Rileggendo le recensioni degli scorsi mesi alla luce degli eventi attuali, la riflessione si dispiega su due fronti paralleli: da un lato emerge chiara l’evidenza di ciò che è assente, dall’altro diventa ingombrante la presenza di tasselli che la quotidianità frenetica permette troppo spesso di accantonare.
Una fra le questioni sollevate in questi giorni riguarda la necessità del teatro e l’ingiustizia del ritardo nelle riaperture delle sedi designate agli spettacoli dal vivo.
Probabilmente la ragione che più impone la necessità di affrettare la riapertura dei teatri è il bisogno di recuperare un luogo in cui la sospensione del quotidiano è concessa, in cui i pensieri veloci possono essere fermati, per dedicarsi alla riflessione e autoriflessione di ciò che è più grande, meno immediato, ma più reale dell’immediatezza.
Gli spettacoli dunque che ho deciso di ricordare e rileggere nella clausura di questi giorni sono quelli che parlano delle relazioni, disfunzionali e non, del desiderio di ricostruirle, della necessità del teatro e del bisogno assoluto di uno sguardo autoriflessivo; elementi vitali da non dimenticare quando il meccanismo ricomincerà a muoversi.
Come nel caso di N.E.R.D.S.- Sintomi del teatro Filodrammatici, che oliando la materia in scena con un black-humour pungente, parla di un tema scottante nelle dinamiche delle relazioni umane: il Non Erosive Reflux Desease, il reflusso non erosivo, ovvero il classico bruciore di stomaco fastidioso e apparentemente innocuo che affligge tutti i protagonisti dello spettacolo e che sedimenta senza esplodere nelle piccole nevrosi del quotidiano.
L’invito è dunque quello di curare il bruciore sedimentato, non farsi sopraffare dai rapporti, ma utilizzare questo tempo dilatato per curarli, correggerli con la lentezza imposta, esponendo i bruciori per spegnerli.
Il secondo spettacolo che ho deciso di recuperare, e mi è sembrata quasi una scelta obbligata, è stata La Commedia della vanità per la regia di Claudio Longhi, dal testo omonimo di Elias Canetti.
La Commedia della vanità è lo spettacolo del rogo degli specchi, della società distopica in cui guardarsi è vietato, in cui una popolazione stremata da una situazione portata all’estremo cerca vie disperate per rintracciare la propria immagine negli occhi degli altri.
Ad inizio febbraio uscendo dal Teatro Argentina di Roma mai avrei pensato che la distopia canettiana avrebbe potuto assumere il significato che assume adesso.
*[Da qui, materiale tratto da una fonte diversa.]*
/-- A write of a system-tree register (R342). -/
def State.sysTreeWrite (s : State) (off size : Nat) (v : Word) : State :=
  let reg := off / 8 * 8
  if !(s.powered && offFnc 0x1000 ≤ off && off < offFnc 0x1028 && (size == 4 || size == 8) && off % size == 0) then s
    else
      let s := s.csrPut reg ((mergeWrite (s.csrGet reg) off size v) &&& sysMask reg)
      let fs := s.fnc.fences.filter fun f => f.scope == 3
      let s := fs.foldl (fun s f => (s.fenceLate f).fenceGone f.fid) s
      s.setTree true { gen := s.sysStartGen }

/-- SYSTEM_TREE_WRITE (R342). -/
def execSystemTreeWrite (link off size : Nat) (v : Word) (s : State) : Host.Outcome State Fault Refusal :=
  .next (if s.linkOn link then s.sysTreeWrite off size v else s)

/-! ### Lease epochs (R203–R206) -/

/-- Steps of double advances that wait, this one included, tell a first step from a second. -/
def Lse.firstOfDouble (l : Lse) : Bool := (l.steps.filter id).length % 2 == 0

/-- EPOCH_STEP_START (R206 steps 1 to 4). While the roster of the next epoch is not empty the step waits, and requests at the input of
such a slice gain the time that they wait through it, up to 1,024 ns (R243, Table 9.7). -/
def execEpochStepStart (s : State) : Host.Outcome State Fault Refusal :=
  .next (match s.lse.steps with
    | [] => s
    | dbl :: rest =>
      if !s.powered || s.lse.running.isSome then s
      else
        let e' := s.lse.epoch + 1
        let full := (List.range 64).filter fun n => !((s.slice n).roster e'.toNat).isEmpty
        if !full.isEmpty then
          if s.lse.blocked then s
          else
            ({ s with lse := { s.lse with blocked := true },
                      hreqs := s.hreqs.map fun h =>
                        let n := s.sliceFor h
                        if full.contains n && (s.slice n).inq.any fun r => r.src == .host h.rid then { h with rosterAt := some s.clk }
                        else h } : State)
        else
          let s := s.rosterGone fun _ => true
          let first := dbl && s.lse.firstOfDouble
          let s := s.event 209 4 1
          let s : State := { s with lse := { s.lse with
            epoch := e', advances := s.lse.advances + 1, count := s.lse.count + 1, steps := rest, running := some dbl,
            blocked := false, last := s.clk, dblStarted := s.lse.dblStarted + if first then 1 else 0 } }
          s.hsf.foldl (fun s h =>
            (h.copies.filter fun c => c.glob && 2 ≤ s.lse.count - c.advs).foldl (fun s c => s.sendBi h.key h.flat c true .epoch) s) s)

/-- EPOCH_STEP_COMPLETE (R206 step 5): its back-invalidations have been answered or ended. The second step of a double
advance completes the fences that waited for it (R347). -/
def execEpochStepComplete (s : State) : Host.Outcome State Fault Refusal :=
  .next (match s.lse.running with
    | none => s
    | some dbl =>
      let aged := s.hsf.any fun h => h.copies.any fun c => c.glob && 2 ≤ s.lse.count - c.advs
      if !s.powered || aged || (s.bisnps.any fun b => b.wait == .epoch) then s
      else
        let second := dbl && s.lse.firstOfDouble
        let s : State := { s with lse := { s.lse with running := none, dblDone := s.lse.dblDone + if second then 1 else 0 } }
        (s.fnc.fences.filter fun f => match f.ph with | .adv k => k ≤ s.lse.dblDone | _ => false).foldl
          (fun s f => s.fenceEnd f f.code) s)

/-- ROSTER_SWEEP (R206): the next set of the older stale roster, or else of the other; none while the cache is in HOLD, where no
tag block is touched (R108) (DEDUCED, safe: notes/assumptions/41.md). -/
def execRosterSweep (n : Nat) (s : State) : Host.Outcome State Fault Refusal :=
  .next (if !s.sliceOn n || s.mode == 2 then s
    else
      let x := s.slice n
      let e := s.lse.epoch.toNat
      let ep := if (x.roster ((e + 1) % 4)).isEmpty then (e + 2) % 4 else (e + 1) % 4
      match x.roster ep with
      | [] => s
      | set :: rest =>
        let b := s.tags n set
        let b' : TagBlk := { ways := b.ways.map fun t => if t.st == stL && t.ep.toNat == ep then { t with st := stI, ep := 0, lock := false } else t }
        let s := (s.putTags n set b').modSlice n fun x => x.setRoster ep rest
        -- the step that waited for this roster waits at the slice no more
        if rest.isEmpty && ep == (e + 1) % 4 then s.rosterGone fun h => s.sliceFor h == n else s)

/-! ### Invalidations (R300, R301, R351) -/

def State.bc (s : State) (sys : Bool) : BcChan := if sys then s.fnc.bcSys else s.fnc.bcDom
def State.setBc (s : State) (sys : Bool) (c : BcChan) : State :=
  if sys then { s with fnc := { s.fnc with bcSys := c } } else { s with fnc := { s.fnc with bcDom := c } }

/-- The awaited accesses of an invalidation have been performed or discarded. -/
def State.snapDone (s : State) (snap : List Nat) : Bool := !(s.accs.any fun a => snap.contains a.aid)

/-- The invalidation of this E9 ends with a code (R301). -/
def State.invEnd (s : State) (code : Nat) : State :=
  { s with xinv := { s.xinv with busy := false, code := code, again := none, num := none, snap := [], done := s.xinv.done + 1 } }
La quotidianità della quarantena impone un nuovo approccio alla vanità, con il rischio di ripiegarsi in un rassegnato rifiuto di curarsi della propria immagine: se il mondo fuori è fermo che bisogno c’è di guardarsi?
In questo caso allora, più che un invito vorrei proporre un’ode alla vanità, ricordando che le forme sane di riflettenza sono ciò che permettono di riconoscerci negli altri: la nostra immagine è il patrimonio più importante di cui siamo in possesso, e Canetti e Longhi ci insegnano che l’oblio dell’auto-raffigurazione, come il suo eccesso, sono la strada maestra verso un’aridità relazionale troppo spesso dietro l’angolo.
L’ultimo riferimento vorrei dedicarlo ad un allestimento peculiare, una fiaba contemporanea, ma realissima che mi sembra importante ricordare in questi giorni in cui le porte dei teatri sono chiuse e le quinte sono silenziose.
Sto parlando di Teatro Delusio dei Familie Floz, una spassionata dichiarazione d’amore per il teatro e per chi ci lavora.
Lo spettacolo racconta la storia di ciò che accade dietro le quinte vista attraverso gli occhi incantati e incantevoli del racconto fiabesco, i personaggi in scena indossano delle maschere e non parlano, ma la narrazione scorre chiara e universale, riuscendo a commuovere anche lo spettatore nascosto nell’ultimo posto all’angolo della platea. In giorni in cui si parla di Netflix della cultura, ricordare la magia di Teatro Delusio può aiutare a capire che l’incanto del teatro non può essere chiuso nella scatola della riproducibilità e qualsiasi piattaforma alternativa rappresenta solo un palliativo per un’assenza che non vediamo l’ora di colmare.